Task requirements:
Nothing should be output except the lines from the top of the material below through the line that contains "is. That the entry is", each exactly as written.

Supplied material:
......

/-- `2NNN` with fewer than 12 entries held (R70, PUSH of R66): the address of the next instruction is pushed
and `PC` becomes the 12-bit address. That the entry is STACK[SP] and SP counts up is the spec's own choice
D29 (log 17). -/
def Obligations.CallPushesTheReturnAddress : Prop :=
  ∀ (s : State) (nnn : Addr) (h : s.sp.val < 12), ∃ t, exec (.call nnn) s = .next t ∧
    t.stack[s.sp.val] = s.pc ∧ t.sp.val = s.sp.val + 1 ∧ t.pc.toNat = nnn.toNat ∧
    OnlyChanges (fun p => p = .pc ∨ p = .sp ∨ p = .stackEntry ⟨s.sp.val, h⟩) s t

/-- `00EE` with an entry held (R68, POP of R67): `PC` becomes the popped value as it is. That the entry is
STACK[SP - 1] and SP counts down is the spec's own choice D29 (log 17). -/
def Obligations.RetPopsTheReturnAddress : Prop :=
  ∀ (s : State) (h : 0 < s.sp.val), ∃ t, exec .ret s = .next t ∧
    t.pc = s.stack[s.sp.val - 1]'(by omega) ∧ t.sp.val = s.sp.val - 1 ∧
    OnlyChanges (fun p => p = .pc ∨ p = .sp) s t

/-- `2NNN` with 12 entries held, and `00EE` with none, take their faults: STATUS and FAULT_PC are written,
`PC` stays at the instruction's address plus 2 (R68, R70, R102). The report is the spec's own choice D12,
D13 (log 15), SP as the count of entries D29 (log 17). -/
def Obligations.StackFaultsAreTaken : Prop :=
  (∀ (s : State) (nnn : Addr), s.sp = 12 → ∃ t, exec (.call nnn) s = .next t ∧
    t.status = .fault .stackOverflow ∧ t.faultPc = s.pc - 2 ∧
    OnlyChanges (fun p => p = .status ∨ p = .faultPc) s t) ∧
  (∀ s : State, s.sp = 0 → ∃ t, exec .ret s = .next t ∧
    t.status = .fault .stackUnderflow ∧ t.faultPc = s.pc - 2 ∧
    OnlyChanges (fun p => p = .status ∨ p = .faultPc) s t)

/-- A `2NNN` and its matching `00EE` leave `PC` at the instruction after the call, whatever happens to `PC`
and the registers between them, and SP where it was (R70). SP as the count of entries is the spec's own
choice D29 (log 17). -/
def Obligations.CallThenRetReturns : Prop :=
  ∀ (s : State) (nnn : Addr), s.sp.val < 12 →
    ∃ t, exec (.call nnn) s = .next t ∧
      ∀ u : State, u.stack = t.stack → u.sp = t.sp →
        ∃ v, exec .ret u = .next v ∧ v.pc = s.pc ∧ v.sp = s.sp

/-- The skips (R72 to R75): `PC` moves a further 2 exactly when the comparison holds, and nothing else
changes. -/
def Obligations.SkipsCompareAndSkip : Prop :=
  ∀ (s : State) (x y : RegIdx) (nn : Byte),
    (∃ t, exec (.seImm x nn) s = .next t ∧ t.pc = (if s.reg x = nn then s.pc + 2 else s.pc) ∧
      OnlyChanges (fun p => p = .pc) s t) ∧
    (∃ t, exec (.sneImm x nn) s = .next t ∧ t.pc = (if s.reg x ≠ nn then s.pc + 2 else s.pc) ∧
      OnlyChanges (fun p => p = .pc) s t) ∧
    (∃ t, exec (.seReg x y) s = .next t ∧ t.pc = (if s.reg x = s.reg y then s.pc + 2 else s.pc) ∧
      OnlyChanges (fun p => p = .pc) s t) ∧
    (∃ t, exec (.sneReg x y) s = .next t ∧ t.pc = (if s.reg x ≠ s.reg y then s.pc + 2 else s.pc) ∧
      OnlyChanges (fun p => p = .pc) s t)

/-- The unrecognized word (R52, R60): a STEP that fetches one changes only `PC`, by 2, besides the model's
own draw fields (log 1). That `5XYN` and `9XYN` with N not 0 are such words is D6 (log 11). -/
def Obligations.UnrecognizedWordOnlyAdvancesPc : Prop :=
  (∀ (s : State) (w : Word), ∃ t, exec (.unrecognized w) s = .next t ∧ OnlyChanges (fun _ => False) s t) ∧
  ∀ (s : State) (w : Word), s.status = .ok → fetch s.mem s.pc = some w → decode w = .unrecognized w →
    ∃ t, step s = .next t ∧ t.pc.toNat = s.pc.toNat + 2 ∧
      OnlyChanges (fun p => p = .pc ∨ p = .rnd ∨ p = .draws) s t

/-- A parked state (R117) stays parked: every later STEP leaves the block as it is, besides the model's own
draw fields (log 1); and under any schedule without a LOAD only the timers and the keypad can change. So a
program that finishes under such a schedule is parked when the schedule ends. Parked and finished are the
spec's own choice D34, that a history of one program holds no LOAD is the model's (log 20). -/
def Obligations.ParkedStaysParked : Prop :=
  (∀ s : State, s.Parked → ∀ n, ∃ t, Sys2Proof.core.run n s = .next t ∧ s.SameBlock t ∧ t.Parked) ∧
  ∀ (g : Config.Glyphs) (ops : List HostOp) (s : State), NoLoad ops →
    (s.Parked → ∃ t replies, runSchedule g ops s = .next (t, replies) ∧ t.Parked ∧
      OnlyChanges
        (fun p => p = .delayTimer ∨ p = .soundTimer ∨ p = .keys ∨ p = .rnd ∨ p = .draws) s t) ∧
    (s.Finishes g ops → ∃ t replies, runSchedule g ops s = .next (t, replies) ∧ t.Parked)

/-! ### Registers and ALU -/

/-- `6XNN` and `8XY0` (R78, R80): the destination receives the literal, or the other register's value. -/
def Obligations.LoadsCopyTheirSource : Prop :=
  ∀ (s : State) (x y : RegIdx) (nn : Byte),
    (∃ t, exec (.ldImm x nn) s = .next t ∧ t.reg x = nn ∧ OnlyChanges (fun p => p = .reg x) s t) ∧
    (∃ t, exec (.ldReg x y) s = .next t ∧ t.reg x = s.reg y ∧ OnlyChanges (fun p => p = .reg x) s t)

/-- `7XNN` (R79): the sum modulo 256 and no carry: `VF` changes only as the destination. A `6XNN` then a
`7XNN` leave (NN1 + NN2) mod 256. -/
def Obligations.AddImmWraps : Prop :=
  ∀ (s : State) (x : RegIdx) (nn : Byte),
    (∃ t, exec (.addImm x nn) s = .next t ∧ (t.reg x).toNat = ((s.reg x).toNat + nn.toNat) % 256 ∧
      OnlyChanges (fun p => p = .reg x) s t) ∧
    ∀ nn', ∃ t u, exec (.ldImm x nn) s = .next t ∧ exec (.addImm x nn') t = .next u ∧
      (u.reg x).toNat = (nn.toNat + nn'.toNat) % 256

/-- `8XY1`, `8XY2`, `8XY3` (R81, R82, R83): bit by bit, and `VF` is not reset (the spec's own choice D7,
log 12). -/
def Obligations.LogicIsBitwise : Prop :=
  ∀ (s : State) (x y : RegIdx),
    (∃ t, exec (.orReg x y) s = .next t ∧
      (∀ k < 8, (t.reg x).getLsbD k = ((s.reg x).getLsbD k || (s.reg y).getLsbD k)) ∧
      OnlyChanges (fun p => p = .reg x) s t) ∧
    (∃ t, exec (.andReg x y) s = .next t ∧
      (∀ k < 8, (t.reg x).getLsbD k = ((s.reg x).getLsbD k && (s.reg y).getLsbD k)) ∧
      OnlyChanges (fun p => p = .reg x) s t) ∧
    (∃ t, exec (.xorReg x y) s = .next t ∧
      (∀ k < 8, (t.reg x).getLsbD k = ((s.reg x).getLsbD k ^^ (s.reg y).getLsbD k)) ∧
      OnlyChanges (fun p => p = .reg x) s t)

/-- `8XY4` (R84): the sum modulo 256 to `V[X]`, then the carry to `VF`, so that for X = 0xF the carry is what
remains (the spec's own choice D5, log 10). -/
def Obligations.AddRegCarries : Prop :=
  ∀ (s : State) (x y : RegIdx), ∃ t, exec (.addReg x y) s = .next t ∧
    (x ≠ vf → (t.reg x).toNat = ((s.reg x).toNat + (s.reg y).toNat) % 256) ∧
    t.reg vf = (if (s.reg x).toNat + (s.reg y).toNat > 255 then 1 else 0) ∧
    OnlyChanges (fun p => p = .reg x ∨ p = .reg vf) s t

/-- `8XY5` and `8XY7` (R85, R86): the difference modulo 256 to `V[X]`, then 1 to `VF` when there is no
borrow, equality included; for X = 0xF the flag is what remains (the spec's own choice D5, log 10). -/
def Obligations.SubtractionsBorrow : Prop :=
  ∀ (s : State) (x y : RegIdx),
    (∃ t, exec (.subReg x y) s = .next t ∧
      (x ≠ vf → (t.reg x).toNat = ((s.reg x).toNat + 256 - (s.reg y).toNat) % 256) ∧
      t.reg vf = (if (s.reg x).toNat ≥ (s.reg y).toNat then 1 else 0) ∧
      OnlyChanges (fun p => p = .reg x ∨ p = .reg vf) s t) ∧
    (∃ t, exec (.subnReg x y) s = .next t ∧
      (x ≠ vf → (t.reg x).toNat = ((s.reg y).toNat + 256 - (s.reg x).toNat) % 256) ∧
      t.reg vf = (if (s.reg y).toNat ≥ (s.reg x).toNat then 1 else 0) ∧
      OnlyChanges (fun p => p = .reg x ∨ p = .reg vf) s t)

/-- `8XY6` and `8XYE` (R87, R88, R89): the source is `VY` whatever `V[X]` held; the bit shifted out goes to
`VF`, then the result to `V[X]`, so that for X = 0xF the result is what remains, and for Y = 0xF the source
is the old `VF` (the spec's own choice D5, log 10). -/
def Obligations.ShiftsTakeTheirSourceFromVy : Prop :=
  ∀ (s : State) (x y : RegIdx),
    (∃ t, exec (.shrReg x y) s = .next t ∧ (t.reg x).toNat = (s.reg y).toNat / 2 ∧
      (x ≠ vf → (t.reg vf).toNat = (s.reg y).toNat % 2) ∧
      OnlyChanges (fun p => p = .reg x ∨ p = .reg vf) s t) ∧
    (∃ t, exec (.shlReg x y) s = .next t ∧ (t.reg x).toNat = (s.reg y).toNat * 2 % 256 ∧
      (x ≠ vf → (t.reg vf).toNat = (s.reg y).toNat / 128) ∧
      OnlyChanges (fun p => p = .reg x ∨ p = .reg vf) s t)

/-- `CXNN` (R90): the byte supplied to this STEP, whatever it is, masked by `NN`. That the byte is
unconstrained is the spec's parameter RNG (D24, log 1). -/
def Obligations.RndMasksTheSuppliedByte : Prop :=
  ∀ (s : State) (x : RegIdx) (nn : Byte), ∃ t, exec (.rnd x nn) s = .next t ∧
    (∀ k < 8, (t.reg x).getLsbD k = (s.rnd.getLsbD k && nn.getLsbD k)) ∧
    OnlyChanges (fun p => p = .reg x) s t

/-! ### Index register and memory transfers -/

/-- `ANNN` (R91): `I` becomes the 12-bit address. -/
def Obligations.LdISetsI : Prop :=
  ∀ (s : State) (nnn : Addr), ∃ t, exec (.ldI nnn) s = .next t ∧ t.i.toNat = nnn.toNat ∧
    OnlyChanges (fun p => p = .index) s t

/-- `FX1E` (R92): `I + V[X]` modulo 2^16, not reduced to 12 bits; `VF` is not written (the spec's own choice
D35, log 12). `FX29` (R93): `I` becomes `V[X] * 5`, the whole of `V[X]` used (the spec's own choice D31,
log 17). -/
def Obligations.AddIWrapsAndLdFPointsAtTheGlyph : Prop :=
  ∀ (s : State) (x : RegIdx),
    (∃ t, exec (.addI x) s = .next t ∧ t.i.toNat = (s.i.toNat + (s.reg x).toNat) % 65536 ∧
      OnlyChanges (fun p => p = .index) s t) ∧
    (∃ t, exec (.ldF x) s = .next t ∧ t.i.toNat = (s.reg x).toNat * 5 ∧
      OnlyChanges (fun p => p = .index) s t)

/-- `FX33` (R94), with all three addresses valid: hundreds, tens and ones at `I`, `I + 1`, `I + 2`; every
other byte and `I` as before. The range check is the spec's own choice D2, D9 (log 9). -/
def Obligations.LdBStoresTheDecimalDigits : Prop :=
  ∀ (s : State) (x : RegIdx), s.i.toNat + 2 ≤ 0xFFF → ∃ t, exec (.ldB x) s = .next t ∧
    (t.mem.read s.i.toNat).toNat = (s.reg x).toNat / 100 ∧
    (t.mem.read (s.i.toNat + 1)).toNat = (s.reg x).toNat / 10 % 10 ∧
    (t.mem.read (s.i.toNat + 2)).toNat = (s.reg x).toNat % 10 ∧
    OnlyChanges (fun p => ∃ k < 3, p = .byte (s.i.toNat + k)) s t

/-- `FX55` (R95), with every address valid: `V[k]` at `I + k` for each k up to X; every other byte as
before, and `I` unchanged (the spec's own choice D8, log 12; the range check D2, D9, log 9). -/
def Obligations.StoreRegsStoresTheRange : Prop :=
  ∀ (s : State) (x : RegIdx), s.i.toNat + x.val ≤ 0xFFF → ∃ t, exec (.storeRegs x) s = .next t ∧
    (∀ k : RegIdx, k.val ≤ x.val → t.mem.read (s.i.toNat + k.val) = s.reg k) ∧
    OnlyChanges (fun p => ∃ k : RegIdx, k.val ≤ x.val ∧ p = .byte (s.i.toNat + k.val)) s t

/-- `FX65` (R96), with every address valid: `V[k]` from `I + k` for each k up to X; the registers above X
and memory as before, and `I` unchanged (the spec's own choice D8, log 12; the range check D2, D9, log 9). -/
def Obligations.LoadRegsLoadsTheRange : Prop :=
  ∀ (s : State) (x : RegIdx), s.i.toNat + x.val ≤ 0xFFF → ∃ t, exec (.loadRegs x) s = .next t ∧
    (∀ k : RegIdx, k.val ≤ x.val → t.reg k = s.mem.read (s.i.toNat + k.val)) ∧
    OnlyChanges (fun p => ∃ k : RegIdx, k.val ≤ x.val ∧ p = .reg k) s t

/-- Where an address they use is above 0xFFF, `FX33`, `FX55` and `FX65` take ADDRESS_RANGE having written no
byte and no register (R37). D2, D9 and D13 are the spec's own choices (logs 9 and 15). -/
def Obligations.TransfersOutOfRangeFault : Prop :=
  ∀ (s : State) (x : RegIdx) (i : Instr),
    (i = .ldB x ∧ 0xFFF < s.i.toNat + 2) ∨
      ((i = .storeRegs x ∨ i = .loadRegs x) ∧ 0xFFF < s.i.toNat + x.val) →
    ∃ t, exec i s = .next t ∧ t.status = .fault .addressRange ∧ t.faultPc = s.pc - 2 ∧
      OnlyChanges (fun p => p = .status ∨ p = .faultPc) s t

/-! ### Keypad and timers -/

/-- `EX9E` and `EXA1` with a key number up to 0x0F (R97, R98): skip if the key is down, if it is up. The
bound is the spec's own choice D11 (log 14). -/
def Obligations.KeySkipsTestTheKey : Prop :=
  ∀ (s : State) (x : RegIdx), (s.reg x).toNat ≤ 0x0F →
    (∃ t, exec (.skp x) s = .next t ∧
      t.pc = (if s.key.getLsbD (s.reg x).toNat = true then s.pc + 2 else s.pc) ∧
      OnlyChanges (fun p => p = .pc) s t) ∧
    (∃ t, exec (.sknp x) s = .next t ∧
      t.pc = (if s.key.getLsbD (s.reg x).toNat = false then s.pc + 2 else s.pc) ∧
      OnlyChanges (fun p => p = .pc) s t)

......

Output of the exercise:
/-- `2NNN` with fewer than 12 entries held (R70, PUSH of R66): the address of the next instruction is pushed
and `PC` becomes the 12-bit address. That the entry is STACK[SP] and SP counts up is the spec's own choice
D29 (log 17). -/
def Obligations.CallPushesTheReturnAddress : Prop :=
  ∀ (s : State) (nnn : Addr) (h : s.sp.val < 12), ∃ t, exec (.call nnn) s = .next t ∧
    t.stack[s.sp.val] = s.pc ∧ t.sp.val = s.sp.val + 1 ∧ t.pc.toNat = nnn.toNat ∧
    OnlyChanges (fun p => p = .pc ∨ p = .sp ∨ p = .stackEntry ⟨s.sp.val, h⟩) s t

/-- `00EE` with an entry held (R68, POP of R67): `PC` becomes the popped value as it is. That the entry is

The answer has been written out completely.